A second source told Sky News that the advice from officials was to side with Rotherham Council and its attempts to stop publication of details it did not want in the public domain.
One of the motivations cited for stopping publication would be to prevent the identities of abused children entering the public domain.
There was also a fear that publication could set back the existing attempts to halt the scandal, although incidents of abuse continued for many years after these cases.
Sources suggested that there is also a natural risk aversion amongst officials to publicity of this sort.
Mr Cummings, who ran the Vote Leave Brexit campaign and was Boris Johnson’s right-hand man in Downing Street, has long pushed for a national inquiry into grooming gangs to expose failures at the heart of government.
He said the inquiry, announced today, “will be a total s**tshow for Whitehall because it will reveal how much Whitehall worked to try and cover up the whole thing.”
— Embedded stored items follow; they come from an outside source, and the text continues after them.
-- ==== Sys2Proof/Machine/Init.lean ====
section
/-! DEFINITION. The initialisation family (40_init.md): `init`. -/

namespace Sys2Proof.Machine

/-- The order in which `init` configures the lines (R65, D5; log 16). -/
def configureOrder : List Line := [.rs, .rw, .en, .d0, .d1, .d2, .d3]

/-- `init()` (R65): configure the seven lines, put RW in write mode, send the six-byte handshake. -/
def initPlan (c : Config) : Plan :=
  .sequence
    [.emitting (configureOrder.map .cfg),
      .emitting [.wr .rw rwWrite],
      writeCommandPlan c wake33Byte,
      writeCommandPlan c wake32Byte,
      writeCommandPlan c funcsetByte,
      writeCommandPlan c clearByte,
      writeCommandPlan c disponByte,
      writeCommandPlan c entryByte]

/-- init (R65). -/
def execInit (s : State) : Result := perform .init (initPlan s.config) s

end Sys2Proof.Machine
end

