-- ==== Sys2Proof/Machine/Views.lean ====
section
/-! DEFINITION. What an observer reads off the trace (10_state.md R25): the level of each line at a point (20_memory.md R41), the
latched samples (R42), the reassembled frames (R43), the lower bound of the time that has passed (R105). The block reads none of
these. -/

namespace Sys2Proof.Machine

/-- No line has been driven. -/
def undriven : Lines LineVal := ⟨.x, .x, .x, .x, .x, .x, .x⟩

/-- The line levels after one more event: a `WR` sets its line, nothing else changes one (R41). -/
def follow (b : Lines LineVal) (e : Event) : Lines LineVal :=
  match e with
  | .cfg _ => b
  | .wr l v => lineSet b l v.val
  | .dly _ => b

/-- "the level of the last `WR` on that line before that point, or `X` if none" (R41 c), for every line. -/
def levelsAfter (tr : List Event) : Lines LineVal := tr.foldl follow undriven

/-- What the controller sees at a falling edge of EN (R42). -/
structure Sample where
  rs : LineVal
  rw : LineVal
  d3 : LineVal
  d2 : LineVal
  d1 : LineVal
  d0 : LineVal
deriving DecidableEq, Repr

/-- The sample of the levels just before an edge. -/
def sampleOf (b : Lines LineVal) : Sample := ⟨b.rs, b.rw, b.d3, b.d2, b.d1, b.d0⟩

/-- An EN falling edge: "an event `WR(EN, LOW)` issued while `line[EN] = HIGH`" (R42). -/
def isFallingEdge (b : Lines LineVal) (e : Event) : Bool := decide (e = .wr .en .low ∧ b.en = .high)

/-- The samples latched by these events, the lines standing at `b` before them. -/
def latchedFrom (b : Lines LineVal) : List Event → List Sample
  | [] => []
  | e :: es =>
    if isFallingEdge b e then sampleOf b :: latchedFrom (follow b e) es else latchedFrom (follow b e) es

/-- `latched(trace)` (R42). -/
def latched (tr : List Event) : List Sample := latchedFrom undriven tr

/-- A line value as a bit, `HIGH = 1`, `LOW = 0` (R42); `X` is no bit (R14; log 14). -/
def LineVal.bit (v : LineVal) : Option Bool :=
  match v with
  | .x => none
  | .low => some false
  | .high => some true

/-- A line value as a level; `X` is none. -/
def LineVal.level (v : LineVal) : Option Level :=
  match v with
  | .x => none
  | .low => some .low
  | .high => some .high

/-- The 4-bit value of a sample, `D[3] ++ D[2] ++ D[1] ++ D[0]` (R42). -/
def Sample.nibble (p : Sample) : Option (BitVec 4) :=
  match LineVal.bit p.d3, LineVal.bit p.d2, LineVal.bit p.d1, LineVal.bit p.d0 with
  | some b3, some b2, some b1, some b0 =>
    some (BitVec.ofBool b3 ++ BitVec.ofBool b2 ++ BitVec.ofBool b1 ++ BitVec.ofBool b0)
  | _, _, _, _ => none

/-- The frame of two samples, the high nibble first (R43); defined when both have the same RS level and `RW = LOW`. -/
def joinPair (hi lo : Sample) : Option Frame :=
  match LineVal.level hi.rs, hi.nibble, lo.nibble with
  | some rs, some h, some l =>
    if hi.rs = lo.rs ∧ hi.rw = .low ∧ lo.rw = .low then some ⟨rs, h ++ l⟩ else none
  | _, _, _ => none

/-- Samples paired from the start (R43); an odd number has no pairing (U23). -/
def pairSamples : List Sample → Option (List Frame)
  | [] => some []
  | [_] => none
  | hi :: lo :: rest =>
    match joinPair hi lo, pairSamples rest with
    | some f, some fs => some (f :: fs)
    | _, _ => none

/-- `frames(trace)` (R43), where it is defined (log 14). -/
def frames (tr : List Event) : Option (List Frame) := pairSamples (latched tr)

/-- The 9-bit word of a frame (R51). -/
def Frame.word (f : Frame) : BitVec 9 := BitVec.ofBool (decide (f.rs = rsData)) ++ f.byte

/-- The milliseconds that must at least have passed: the sum of the `DLY` events (R91, R105). No rule depends on it (log 23). -/
def delayTotal : List Event → Nat
  | [] => 0
  | .cfg _ :: es => delayTotal es
  | .wr _ _ :: es => delayTotal es
  | .dly n :: es => n + delayTotal es

end Sys2Proof.Machine
end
He also described Mr Johnson, with whom he has a long-standing animus, as a “moron’ for saying that money spent on inquiries into historic child sexual abuse had been “spaffed up the wall”.
Asked by Sky News political correspondent Liz Bates why he had not pushed for a public inquiry himself when he worked in Number 10 in 2019-20, Mr Cummings said Brexit and then COVID had taken precedence.
“There are a million things that I wanted to do but in 2019 we were dealing with the constitutional crisis,” he said.
The Department for Education and Rotherham Council have been approached for comment.